John Carlos Rowe, Our Henry James in Fiction, Film, and Popular Culture (New York: Routledge, 2023), 252 pp.

In contextualizing John Carlos Rowe’s study of complex, diachronic, and transmedial influence and intertextuality in and of Henry James, it seems only fitting to begin with a double layer of referentiality: Richard Salmon’s 1998 article “Henry James, Popular Culture, and Cultural Theory” opens with an epigraph taken from John Fiske’s Understanding Popular Culture concerning the relation between high culture and popular culture. As Fiske claims: “Of course, popular culture does not resemble a highly crafted sonnet or lyric poem, nor does it attempt to reproduce the psychological depth and density of texture of a novel by Henry James (for which we should all be truly grateful)” (qtd. in Salmon 211). Fiske here uses James as a stand-in for high culture marked by “psychological depth and density of texture” whose absence—whether we are indeed grateful for this or not—sets it apart from popular culture. Salmon, however, complicates this assumption of a clear dividing line between “the master” and “the popular” via “a survey of the ongoing critical attempt to map Henry James’s engagement with the terrain of popular culture” (211). As our understanding of the popular as a theoretical and historical concept continues to shift and as popular culture continues to reference James, that critical exploration is still—even almost 30 years after Salmon’s assessment–“ongoing.” John Carlos Rowe, the author of, among many others, The Other Henry James (Duke UP, 1998) and editor of A Historical Guide to Henry James (Oxford UP, 2012, with Eric Haralson) and Henry James Today (Cambridge Scholars, 2014), is a widely renowned James-scholar, whose decades of work on the late-nineteenth-century author clearly mark his 2023-study Our Henry James in Fiction, Film, and Popular Culture. The monograph is an exhaustive study of the myriad ways in which “Henry James has been popularized, even though he is by no means a popular writer” (218).

The introduction offers an in-depth review of the changing status of James and “the popular” in scholarly literature and will be useful to both expert and novices. It addresses James’s engagement with mass media, his striving for popularity in print and on stage, and—importantly—his mode of addressing the key social issues of his times. Rather than the aloof expatriate of privilege, whose main fascination lies in his portrayal of splendor unimaginable to many of his contemporaries and to most of his current readers, and in his mastery of literary aesthetics, Rowe identifies a Henry James whose “genius is to have identified such problems” as immigration, gender, and sexuality “as critical” to U.S. society (7). To make this case, the first of two parts which make up the book, aptly titled “His Times,” delves into the seemingly familiar territory introduced in the by now canonical studies of Salmon or Marcia Jacobson, namely James’s indebtedness to the popular genres and media of the nineteenth century. Yet, Rowe’s selection of intertexts broadens the horizon considerably as he not only addresses James’s use of sentimentalism and melodrama but also the importance of theater to his oeuvre and his critical engagement with influential contemporary thinkers.
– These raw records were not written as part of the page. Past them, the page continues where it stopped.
/-- Take the entry at the head of a fibre's release queue a step further: one lane at most is released. -/
def releaseHead (s : State) (p : Place) (f : Fibre) (e : HoldEnt) : Rel :=
  let trailer : Bool := match f.dual with
    | some d => !d.lead
    | none => false
  let lane1 := e.lanes.take 1
  match e.kind with
  | .stX =>
    .done (modG s f.grp fun g => { g with scratch := lane1.foldl (fun m l => memWr m l.va l.bytes) g.scratch })
  -- one element at a time: between two the matrix engine may act (R324)
  | .accst col _ => .done (modG s f.grp fun g => lane1.foldl (fun g l => accPut g l.va (col + e.pos) (heldElem l e.pos)) g)
  | .acczero _ => .done (modG s f.grp fun g => lane1.foldl (fun g l => accPut g (l.va + 32 * (e.pos / 256)) (e.pos % 256) 0) g)
  | .stG =>
    if trailer then .done s
    else if (e.ord == .rel || e.ord == .sc) && !drained s p.core e.sc then .wait (startDrains s p.core e.sc)
    else
      match e.lanes with
      | [] => .done s
      | l :: _ => let r := numberHead s p e; releaseStore r.2 p f r.1 l
  | .dsc =>
    if trailer then .done s
    else
      .done (lane1.foldl
        (fun s l =>
          let r := accessNow s p.core (cidOf s f) l.va (Ask.store 1)
          if r.1 ≠ 0 then r.2.2
          else
            let line := lineNo r.2.1
            match getCopy r.2.2 p.core line with
            | some cp => if cp.owned then takeBack (dropCopy r.2.2 p.core line) p.core line (some (cp.data, 0)) else dropCopy r.2.2 p.core line
            | none => r.2.2) s)
  | .tlbi mode sc a b =>
    if trailer then .done s
    else
      let s := if e.since = 0 then startTlbi s p sc mode a b else s
      if tlbiBusy s p.core sc mode a b (if e.since = 0 then s.nextId else e.since) then .wait s else .done s
  | .mark v rgn =>
    if !trailer && ctxFlag s (cidOf s f) 114 then
      .done (trace s p.core (cidOf s f)
        (mkRec { time := s.time, pc := e.pc.toNat, rgn := rgn.toNat, data := v.toNat, inst := ((groupOf s f).map Group.inst).getD 0,
                 mask := e.mask.toNat, place := placeWord s p, type := 0x10 }))
    else .done s
  | .sys =>
    if trailer then .done s
    else if e.lanes.any fun l => cmdBusy s l.pa then .wait s
    else .done (e.lanes.foldl (fun s l => regWrite s .priv l.pa l.bytes.length (natOf l.bytes)) s)
  | .vanish cls rgn start =>
    if trailer then .done s
    else
      .done (postFibre s p (cidOf s f)
        (mkRec { pc := start.toNat, rgn := rgn.toNat, inst := ((groupOf s f).map Group.inst).getD 0, place := placeWord s p,
                 type := 2, cls }))

/-- The entry or lane at the head is released. -/
def popRelease (f : Fibre) : Fibre :=
  match f.relq with
  | [] => f
  | e :: t =>
    let byLane : Bool := match e.kind with
      | .stG | .stX | .accst .. | .acczero _ | .dsc => true
      | _ => false
    if e.pos + 1 < laneSteps e.kind ∧ e.lanes ≠ [] then { f with relq := { e with pos := e.pos + 1 } :: t, relWait := false }
    else
    match byLane, e.lanes with
    | true, _ :: l :: ls => { f with relq := { e with lanes := l :: ls, pos := 0 } :: t, relWait := false }
    | _, _ => { f with relq := t, relWait := false, scf := f.scf || (e.kind == .stG && e.ord == .sc && e.sc == .fib) }

/-- Promotions that ask for a core look again (R242). -/
def wakeProm (s : State) (core : Nat) : State :=
  (s.reqs.filter fun r => match r.op with
    | .prom v _ => v == core && isOwn s r.pa
    | _ => false).foldl (fun s r => due s (serveRow r.id r.op r.cont)) s

/-- Take a fibre's release one lane further (R183): the entries in program order, the lanes of one in ascending order, and
between two of them the rest of the machine may act. -/
def releaseGo (s : State) (p : Place) : State :=
  match getF s p with
  | none => s
  | some f =>
    if f.relWait || f.froz != .no then s
    else
      match f.relq with
      | [] => s
      | e :: _ =>
        match releaseHead s p f e with
        | .done s => wakeProm (modF s p popRelease) p.core
        | .wait s =>
          -- a drain is polled again; a request has its own answer
          if s.reqs.any (fun r => r.cont == .hold p) then modF s p fun f => { f with relWait := true } else s
        | .stop s cls lane va =>
          raise s p { faultInfo f none with cls, mask := maskOf [lane], addrs := [(lane, va)], acc := 2, pos := 0 }

/-! ### Signatures (R200) -/

/-- CRC-32C, reflected. -/
def crc32c (bytes : List Byte) : Word :=
  let step (c : Nat) : Nat := if c % 2 = 1 then (c / 2) ^^^ 0x82F63B78 else c / 2
  let c := bytes.foldl
    (fun c b => let x := c ^^^ b.toNat
      step (step (step (step (step (step (step (step x)))))))) 0xFFFFFFFF
  BitVec.ofNat 32 (c ^^^ 0xFFFFFFFF)

/-- Bytes that a hold entry contributes. -/
def entryBytes (e : HoldEnt) : List Byte :=
  match e.kind with
  | .tlbi _ _ a b => bytesOf 8 a.toNat ++ bytesOf 8 b.toNat
  | .mark v _ => bytesOf 4 v.toNat
  | .dsc => bytesOf 4 e.mask.toNat ++ e.lanes.flatMap fun l => bytesOf 8 l.va
  | _ => bytesOf 4 e.mask.toNat ++ e.lanes.flatMap fun l => bytesOf 8 l.va ++ l.bytes

/-- The signature of a span. -/
def spanSig (h : List HoldEnt) : Word := if h.isEmpty then 0 else crc32c (h.flatMap entryBytes)

/-- The signature of a commit-point instruction that forms a span of its own. -/
def ownSig (s : State) (f : Fibre) (p : Place) (i : Instr) : Word :=
  match i.info with
  | none => 0
  | some x =>
    let ls := passLanes s f p x.h.guard
    -- a lane operation is one with a vector operand
    let lane := x.srcs.any (fun e => e.1.isV) ||
      (match x.dst with
       | some d => d.1.isV
       | none => false)
    let mask := if lane then maskOf ls else if ls.isEmpty then 0 else 1
    let lanes := if lane then ls else if ls.isEmpty then [] else [0]
    let bytes (l : Nat) (e : Opnd × Nat × Bool) : List Byte :=
      let n := match e.1 with
        | .s _ => max 2 e.2.1
        | _ => e.2.1
      match e.1 with
      | .v k => if n = 1 then bytesOf 8 (opVal s f p (.v k) 1 l) else bytesOf (4 * n) (opVal s f p (.v k) n l)
      | .s k =>
        if n ≤ 2 then bytesOf 8 (sget f k.toNat).toNat
        else (List.range (n / 2)).flatMap fun j => bytesOf 8 (sget f (k.toNat + j)).toNat
      | .sp r => bytesOf 8 (specialVal s f p r l)
    crc32c (bytesOf 4 mask.toNat ++ lanes.flatMap fun l => (inOrder i x.srcs).flatMap (bytes l))
where
  /-- field order: DEST when it names a source, A, B, C -/
  inOrder (i : Instr) (l : List (Opnd × Nat × Bool)) : List (Opnd × Nat × Bool) :=
    match i, l with
    | .stG _, a :: d :: t | .cadd .., a :: d :: t | .cmin .., a :: d :: t | .cmax .., a :: d :: t => d :: a :: t
    | .copy .., [a, b, c, d] => [d, a, b, c]
    | _, _ => l

/-! ### Committing (R181, R189) -/

/-- The class of the fault that a re-run span has not met again (R189); else 0. -/
def vanished (f : Fibre) : Nat := if f.pilot.on && !f.pilot.met then f.pilot.cls else 0

/-- A span ended without a fault: VANISH, return to speed, `brk` and halts, and the next span begins (R189, R208, R218, R422).
Whether a debugger is attached is tested here (log entry 21, DEDUCED). -/
def afterCommit (s : State) (p : Place) (edge : Bool) : State :=
  match getF s p with
  | none => s
  | some f =>
    let s := if f.dual.isNone && vanished f != 0 then
        postFibre s p (cidOf s f)
          (mkRec { time := s.time, pc := f.span.start.toNat, rgn := f.span.rgn.toNat, inst := ((groupOf s f).map Group.inst).getD 0,
                   place := placeWord s p, type := 2, cls := f.pilot.cls })
      else s
    let dbgOn := ctxFlag s (cidOf s f) 117
    let brk := if dbgOn then f.span.brk else none
    let halt := dbgOn && (f.dbg.want == 1 || (f.dbg.want == 3 && edge))
    match getF s p with
    | none => s
    | some f =>
      let mkc (l : List Split) : List Split := l.map fun x => { x with committed := true }
      let f1 := { f with
        committing := false
        -- what a redundant pair still has to release is of older spans (R201)
        relq := if f.dual.isSome then f.relq else []
        relWait := f.dual.isSome && f.relWait
        spanNo := if f.span.count = 0 then f.spanNo else f.spanNo + 1
        splits := mkc f.splits
        halves := f.halves.map (fun (h : Half) => ({ h with splits := mkc h.splits } : Half))
        pilot := { on := f.pilot.forced.isSome || f.hnd.isSome, forced := f.pilot.forced, cls := 0, met := false } }
      let f2 := { f1 with span := newSpan f1 }
      if brk.isSome || halt then
        let state := if brk.isSome then 2 else if f.dbg.want = 3 then 3 else 1
        let s := setF s p { f2 with dbg := { f2.dbg with halted := true, want := 0 } }
        -- the BRK record (R208) carries the `brk`'s own address and fault record
        let s := match brk with
          | some b =>
            haltRec s p f2 state (b.2.1.toNat * 2 ^ 16 + 0x0D)
              (faultWord f { faultInfo f none with cls := 0x0D, pos := b.2.2, retry := false } f.hnd.isSome).toNat 0 b.1
          | none => haltRec s p f2 state 0 0 0 f2.pc
        passBerth s p.core p.berth
      else setF s p f2

/-- What the gate lets through. -/
inductive Gate where
  | go (s : State)
  | held (s : State)

/-- In a redundant pair a span is put into the compare buffer instead of being released (R201). -/
def dualEnd (s : State) (p : Place) (f : Fibre) (d : Dual) : State :=
  if f.span.count = 0 then s
  else
    let u : Uncompared :=
      { no := f.spanNo, sig := spanSig f.span.hold, own := false, span := f.span, regions := f.regions, pilot := f.pilot.on,
        vcls := vanished f }
    let d : Dual := { d with unc := d.unc ++ [u], nload := 0 }
    dueOnce (setF s p { f with dual := some d }) (.spanCompare p)

/-- A commit point whose effects reach beyond the fibre's own span waits for every older span's compare (R203). -/
def dualWaits (i : Instr) : Bool :=
  i.ownSpan ||
    (match i with
     | .fbar .. | .bar .. | .barArr .. | .barWt .. | .spawn .. | .trap .. | .exit .. => true
     | _ => false)

/-- The VANISH record of a compared span that a redundant pair has re-run without meeting its fault, as the entry after its own
(R189, R272). -/
def vanishEnts (u : Uncompared) : List HoldEnt :=
  if u.vcls = 0 then []
  else [{ kind := .vanish u.vcls u.span.rgn u.span.start, pc := u.span.start, mask := 0, lanes := [], ord := .plain, sc := .fib, remap := false }]

/-- After the commit before it, a commit-point instruction of a redundant pair waits for its compare (R200, R201, R203). -/
def dualGate (s : State) (p : Place) (i : Instr) : Gate :=
  match getF s p with
  | none => .held s
  | some f =>
    match f.dual with
    | none => .go s
    | some d =>
      if !dualWaits i then .go s
      else if i.ownSpan then
        if d.cleared.contains f.spanNo then
          (if d.lead || i.eachCopy || d.results.any (fun r => r.1 == f.spanNo) then .go s else .held s)
        else if d.unc.any (fun u => u.own) then .held (dueOnce s (.spanCompare p))
        else if d.unc.isEmpty && f.relq.isEmpty then
          let u : Uncompared := { no := f.spanNo, sig := ownSig s f p i, own := true, span := newSpan f, regions := f.regions, pilot := f.pilot.on, vcls := 0 }
          let d : Dual := { d with unc := [u] }
          .held (dueOnce (setF s p { f with dual := some d }) (.spanCompare p))
        else .held (dueOnce s (.spanCompare p))
      else if d.unc.isEmpty && f.relq.isEmpty then .go s else .held (dueOnce s (.spanCompare p))
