-- ==== Sys2Proof/Machine/ExecMem.lean ====
section
/-! DEFINITION. The meanings of rows 0x8_ and 0x9_: loads, stores, fences, promotions, contributions, atomics (R219 to R249). -/
namespace Sys2Proof.Machine

/-! ### Lanes and addresses (R237) -/

/-- Bytes of one access. -/
def accessSize (t : Ty) : Nat :=
  match t with
  | .b8 | .i8 => 1
  | .b16 | .i16 => 2
  | _ => 4 * t.regs

/-- Lanes of an access with their addresses; a scalar operation makes one access, listed as lane 0. `step`: bytes between the
lanes on a scalar base. -/
def memLanes (s : State) (f : Fibre) (h : Hdr) (lane : Bool) (base : Opnd) (off : Src) (step : Nat) : List (Nat × Nat) :=
  let ls := passLanes s f s.here h.guard
  let o := srcVal s f s.here .b64 2 off 0
  if lane then ls.map fun l => (l, (opVal s f s.here base 2 l + o + (if base.isV then 0 else l * step)) % 2 ^ 64)
  else if ls.isEmpty then [] else [(0, (opVal s f s.here base 2 0 + o) % 2 ^ 64)]

/-- A fault record's lanes: those given, or every passing lane for a scalar operation, whose one address stands in the lowest of
them (log entry 19, DEDUCED: R209 does not say what a vector `fltrd` reads in the others, and here they read 0). -/
def faultLanes (s : State) (f : Fibre) (h : Hdr) (lane : Bool) (m : Mask) (as : List (Nat × Nat)) : Mask × List (Nat × Nat) :=
  let ls := passLanes s f s.here h.guard
  if lane then (m, as) else (maskOf ls, as.map fun e => (ls.headD 0, e.2))

/-- The fault of an access (R440): at speed a span fault, in pilot gear or on a commit-point instruction (`x`) precise. -/
def accessFault (s : State) (f : Fibre) (h : Hdr) (lane x : Bool) (dst : Option (Opnd × Nat)) (acc : Nat)
    (bad : List (Nat × Nat × Nat)) : State :=
  match pickFault bad with
  | none => s
  | some (c, m, as) =>
    let r := faultLanes s f h lane m as
    faultAt s s.here x { faultInfo f dst with cls := c, mask := r.1, addrs := r.2, acc, pos := if x then 0 else f.span.count }

/-- A privileged context's `ld.g` and `st.g` may reach registers (R439). -/
def globalAsk (s : State) (f : Fibre) (q : Ask) : Ask := { q with regsOk := privOf s (cidOf s f) }

/-! ### Watches (R424) -/

def watchAddr (cid : Nat) : Nat := 0x010000880000 + 0x40 * cid

/-- A watch of the context selects this access. -/
def watched (s : State) (cid : Nat) (rd wr : Bool) (va n : Nat) : Bool :=
  ctxFlag s cid 117 &&
    ([0, 1] : List Nat).any fun w =>
      let a := (getReg s (watchAddr cid + 16 * w)).toNat
      let c := (getReg s (watchAddr cid + 16 * w + 8)).toNat
      bitsAt c 8 32 != 0 && ((wr && bitsAt c 1 1 == 1) || (rd && bitsAt c 0 1 == 1)) &&
        va < a + bitsAt c 8 32 && a < va + n

/-- Lanes, or the lowest passing lane for a scalar operation, in which a watch acts. -/
def watchLanes (s : State) (f : Fibre) (rd wr : Bool) (n : Nat) (ls : List (Nat × Nat)) : List (Nat × Nat) :=
  ls.filter fun l => watched s (cidOf s f) rd wr l.2 n

/-- WATCH after the access has taken effect: precise on a commit-point instruction, else as R185 and R188 say. -/
def watchFault (s : State) (f : Fibre) (h : Hdr) (lane x : Bool) (dst : Option (Opnd × Nat)) (acc : Nat) (ws : List (Nat × Nat)) : State :=
  let r := faultLanes s f h lane (maskOf (ws.map Prod.fst)) ws
  let fi : FaultInfo :=
    { faultInfo f dst with cls := 0x0E, mask := r.1, addrs := r.2, acc, retry := false, pos := if x then 0 else f.span.count }
  let s := if x then s else modF s s.here fun f => { f with span := { f.span with count := f.span.count + 1 } }
  faultAt s s.here x fi

/-! ### Held stores as the piece's own loads see them (R182, R203) -/

/-- Held entries that a piece's loads see, oldest first: its own, and the scalar ones of the piece it was detached from (R162, R182). -/
def heldEnts (s : State) (p : Place) (f : Fibre) : List HoldEnt :=
  let el := f.elders.filterMap fun e => (elderEnt s p f e).map fun h => (if f.spanNo = e.no then min e.pos f.span.hold.length else 0, h)
  f.relq ++ (match f.dual with
    | some d => d.unc.flatMap fun u => u.span.hold
    | none => []) ++
    if el.isEmpty then f.span.hold
    else (List.range (f.span.hold.length + 1)).flatMap fun i => (el.filter fun e => e.1 == i).map Prod.snd ++ (f.span.hold[i]?).toList

/-- The youngest held byte at an address; `g`: global, by physical address; else scratchpad. -/
def heldByte (es : List HoldEnt) (g : Bool) (a : Nat) : Option Byte :=
  es.foldl
    (fun o e =>
      if e.kind == (if g then HoldKind.stG else HoldKind.stX) then
        e.lanes.foldl
          (fun o l =>
            let b := if g then l.pa else l.va
            if b ≤ a ∧ a < b + l.bytes.length then some (l.bytes.getD (a - b) 0) else o) o
      else o) none

def heldBytes (s : State) (p : Place) (f : Fibre) (g : Bool) (a n : Nat) : List (Option Byte) :=
  let es := heldEnts s p f
  (List.range n).map fun i => heldByte es g (a + i)

/-! ### Loads (R222, R229, R238) -/

/-- An acquire: no younger access performs before every older load has completed (R241). -/
def markAcq (s : State) (p : Place) : State :=
  match getF s p with
  | some f => { s with pends := s.pends.map fun q => if ofPiece p f q then { q with acq := true } else q }
  | none => s

/-- Send a core's partials of one line ahead of a load of the line (R234). -/
def sendLine (s : State) (core line : Nat) : State :=
  let x := getC s core
  match tfind x.parts line with
  | none => s
  | some q => sendReq (setC s core { x with parts := tdel x.parts line }) core 0 (line * 128) (.part (s.modNo * 1024 + core) q) .drop

/-- The access is served at the home, or by an untracked packet (R229, R230, R241); a policy changes nothing on a peer line. -/
def atHome (s : State) (f : Fibre) (l : OpLane) : Bool := !l.trk || (isOwn s l.pa && (l.pol == .noL1 || f.scf))

/-- The copy that a load hits. -/
def hitCopy (s : State) (core : Nat) (l : OpLane) : Option Copy :=
  match getCopy s core (lineNo l.pa), tfind (getC s core).parts (lineNo l.pa) with
  | some cp, none => if cp.owned || clockOf s core ≤ cp.lt then some cp else none
  | _, _ => none

/-- The request for the line of a lane. -/
def askLine (f : Fibre) (core id : Nat) (s : State) (l : OpLane) : State :=
  let line := lineNo l.pa
  let s := sendLine s core line
  if atHome s f l then sendReq s core (cidOf s f) (line * 128) (.load 128) (.pend id)
  else sendReq s core (cidOf s f) (line * 128) (.lease ((getCopy s core line).map Copy.wt) (leaseOf s (cidOf s f))) (.pend id)

/-! ### Spinning (R227) -/

/-- The largest lease length among the contexts whose groups are placed on a core. -/
def maxLease (s : State) (core : Nat) : Nat :=
  s.groups.foldl
    (fun m e => if e.2.core == core && (e.2.st == .placed || e.2.st == .draining || e.2.st == .saving) then
        max m (leaseOf s (((getI s e.2.inst).map Inst.cid).getD 0))
      else m) 0

/-- 64 consecutive hits on one leased line, and 1,024 cycles since the first. -/
def spinDue (s : State) (p : Place) (f : Fibre) : Bool := 64 ≤ f.spin.2.1 && f.spin.2.2 + 1024 ≤ cycOf s p.core

/-- The core raises its clock past the lease of the line that the fibre spins on. -/
def spinNudge (s : State) (p : Place) (f : Fibre) : State :=
  let lt := ((getCopy s p.core f.spin.1).map Copy.lt).getD 0
  raiseClock (setF s p { f with spin := (0, 0, 0) }) p.core (max (clockOf s p.core + maxLease s p.core + 1) (lt + 1))

/-- A load that is no hit on the leased line, or is of another line, tracked or not, ends the run of consecutive hits (R227). -/
def endSpin (s : State) (p : Place) : State := modF s p fun f => { f with spin := (0, 0, 0) }

/-- Consecutive hits on one leased line. -/
def countSpin (s : State) (p : Place) (ls : List OpLane) (allHit : Bool) : State :=
  match getF s p, ls with
  | some f, l :: _ =>
    let line := lineNo l.pa
    let leased := match getCopy s p.core line with
      | some cp => !cp.owned
      | none => false
    if allHit && leased && ls.all (fun m => m.trk && lineNo m.pa == line) then
      let sp := if f.spin.2.1 ≠ 0 ∧ f.spin.1 = line then (line, f.spin.2.1 + 1, f.spin.2.2) else (line, 1, cycOf s p.core)
      let s := setF s p { f with spin := sp }
      if 64 ≤ sp.2.1 ∧ sp.2.2 + 1024 ≤ cycOf s p.core then due s (.spinNudge p) else s
    else endSpin s p
  | _, _ => s

/-- Values of the leader's load of the same position (R199, R417). -/
def leaderVals (s : State) (f : Fibre) (d : Dual) : Option (List (Nat × Nat)) :=
  (getF s { core := d.core, berth := d.berth, fib := d.fib }).bind fun g =>
    g.dual.bind fun e => (e.loads.find? fun x => x.1 == f.spanNo && x.2.1 == d.nload + 1).map fun x => x.2.2

def bumpLoad (s : State) (p : Place) : State :=
  modF s p fun f => { f with dual := f.dual.map fun (d : Dual) => ({ d with nload := d.nload + 1 } : Dual) }

/-- A lane of a load that names a register (R439). -/
def isReg (s : State) (l : OpLane) : Bool := rngOf s l.pa == .regs

/-- The lanes of a load in the order in which they are performed: registers come last, since a read may clear one and a lane that
fails must leave no effect (R188, R440; log entry 50, DEDUCED). A register is read at the register itself (R439), without the
fibre's own held stores to it (the same entry: R182 would have every held store seen); memory is read with them over it. -/
def loadOrder (s : State) (p : Place) (f : Fibre) (n : Nat) (ls : List OpLane) : List OpLane :=
  ((ls.filter fun l => !isReg s l).map fun l => { l with fwd := heldBytes s p f true l.pa n }) ++ ls.filter (isReg s)

/-- The load goes out: its destination is empty until every lane is filled (R151, R238). Its lanes take their values when
RESULT_WRITEBACK performs them, in whatever order of the fibre's loads those come (R186), with the held stores as they were at
issue (R182). `bad`: lanes that have failed already. -/
def issueLoad (s : State) (f : Fibre) (x : MemOp) (lane : Bool) (ls : List OpLane) (bad : List (Nat × Nat × Nat)) : State :=
  let p := s.here
  let n := accessSize x.t
  let acq := x.ord != .plain
  let seq := match f.dual with
    | some d => d.nload + 1
    | none => 0
  let vas := ls.map fun l => (l.lane, l.va)
  let r := sendPend s f x.r x.t.regs x.t []
  let q : Pend := { r.1 with
    mask := if lane then maskOf (ls.map OpLane.lane) else maskOf (passLanes s f p x.h.guard)
    size := n, acq, seq, wat := watchLanes s f true false n vas }
  let lead := match f.dual with
    | some d => d.lead
    | none => true
  let s := if f.dual.isSome then bumpLoad r.2 p else r.2
  let s := if !lead then
      match f.dual.bind (leaderVals s f) with
      | some vs => addPend ({ q with vals := vs }, s)
      | none => s
    else
      addPend ({ q with lanes := loadOrder s p f n ls, bad }, s)
  next (if acq then markAcq s p else s) p

/-- A trailing copy. -/
def isTrailer (f : Fibre) : Bool :=
  match f.dual with
  | some d => !d.lead
  | none => false

/-- Another load of the fibre waits for a line that this one names: loads of a fibre to one line perform in order (R251). -/
def sameLine (s : State) (f : Fibre) (ls : List OpLane) : Bool :=
  s.pends.any fun q => ofPiece s.here f q && !q.scratch && q.lanes.any fun m => ls.any fun l => lineNo m.pa == lineNo l.pa

/-- `ld.g` inside a span (R238, R241). -/
def loadG (s : State) (f : Fibre) (x : MemOp) : State :=
  let p := s.here
  let lane := x.r.isV
  let n := accessSize x.t
  let ls := memLanes s f x.h lane x.base x.off n
  let sc (s : State) : State := if x.ord = .sc then modF s p fun f => { f with scf := true } else s
  -- `ld.g.sc.fib` is `fence.sc.fib` and then the load
  if x.ord = .sc && hasPend s p then stall s p x.h
  else if ls.isEmpty then next (if x.ord != .plain then markAcq (sc s) p else s) p
  else
    let r := laneChecks s p f (cidOf s f) n { globalAsk s f (Ask.load n) with elemTy := some x.t } x.cpol ls
    let waits := match f.dual with
      | some d => !d.lead && (leaderVals s f d).isNone
      | none => false
    if !r.miss.isEmpty then stall (askWalks s p (cidOf s f) r.miss) p x.h
    -- an access that is made may fail in a lower lane than the checks (R440)
    else if !r.bad.isEmpty && (r.ok.all (isReg s) || isTrailer f) then accessFault s f x.h lane false (some (x.r, x.t.regs)) 1 r.bad
    else if sameLine s f r.ok || waits then stall s p x.h
    else
      let s := sc (fillTlb s p f (cidOf s f) r.ok)
      match getF s p with
      | some f => issueLoad s f x lane r.ok r.bad
      | none => s

/-! ### Operations that complete lane by lane (R180, R244) -/

/-- Begin such an operation: its lanes are checked, and it holds the fibre until it is done. `bad`: lanes that have failed
already. -/
def beginWith (s : State) (f : Fibre) (ls : List OpLane) (bad : List (Nat × Nat)) : State :=
  setF s s.here { f with op := some { pc := f.pc, stage := 0, lanes := ls, got := [], bad, aux := 0, rcd := 0 } }
def beginOp (s : State) (f : Fibre) (ls : List OpLane) : State := beginWith s f ls []

/-- A copy of a redundant pair after an instruction that forms a span of its own: the leader forwards the result, and the
number goes on, as in any fibre (R201, R416, R429). -/
def ownDone (s : State) (f : Fibre) (got : List (Nat × Nat)) (aux : Nat) : State :=
  match f.dual with
  | none => modF s s.here fun g => { g with spanNo := g.spanNo + 1 }
  | some d =>
    let q : Place := { core := d.core, berth := d.berth, fib := d.fib }
    let s := if d.lead then
        modF s q fun g => { g with dual := g.dual.map fun (e : Dual) => ({ e with results := e.results ++ [(f.spanNo, got, aux)] } : Dual) }
      else s
    modF s s.here fun g => { g with
      spanNo := g.spanNo + 1
      dual := g.dual.map fun (e : Dual) => ({ e with
        cleared := e.cleared.filter (· != f.spanNo), results := e.results.filter (fun r => r.1 != f.spanNo), nload := 0 } : Dual) }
Part II, “Our Times,” shifts gears to explore how directors and writers have taken up James’s texts and themes (primarily) in movies and novels of the 1950s to today. I consciously chose “taken up” as a broad term, since Rowe is indeed not interested only in adaptations but what he terms James’s “influence.” The chapter on Hitchcock might be the most surprising among them, insofar as Rowe himself acknowledges that “there is no direct influence of James’s text on Hitchcock’s film” (18). The argument rather hinges on the role of high culture in times of social crisis and two male auteurs’ comparable reliance on women as projection spaces of cultural anxieties. Chapter 6 treads more familiar territory, insofar as Rowe offers an in-depth discussion of the cinematic adaptations of James by Peter Bogdanovich, which, however, becomes partially sidetracked by elaborations on the director’s “personal problems” (146). Movies made in the 1990s by a diverse number of directors, among them Jane Campion’s The Portrait of a Lady, build the substance of the third chapter in part II, which focuses on the shifting representations of sexuality (sometimes explicitly queer or graphic, sometimes weirdly conventional or repressed) and the relative box-office success of these different filmic versions of James’s stories. In the final chapter, Rowe returns to literature, when he makes good on his introductory promise to address the ongoing importance of James’s cosmopolitanism, namely through a transnational exploration of James’s legacy. This extends from Leslie Marmon Silko’s discussion of the value of James’s perspectivism to Colm Tóibín’s biographical exploration of James’s Irishness to James Baldwin’s use of James as a point of reference in his literary studies of racial and sexual outsiders of U.S.-American society.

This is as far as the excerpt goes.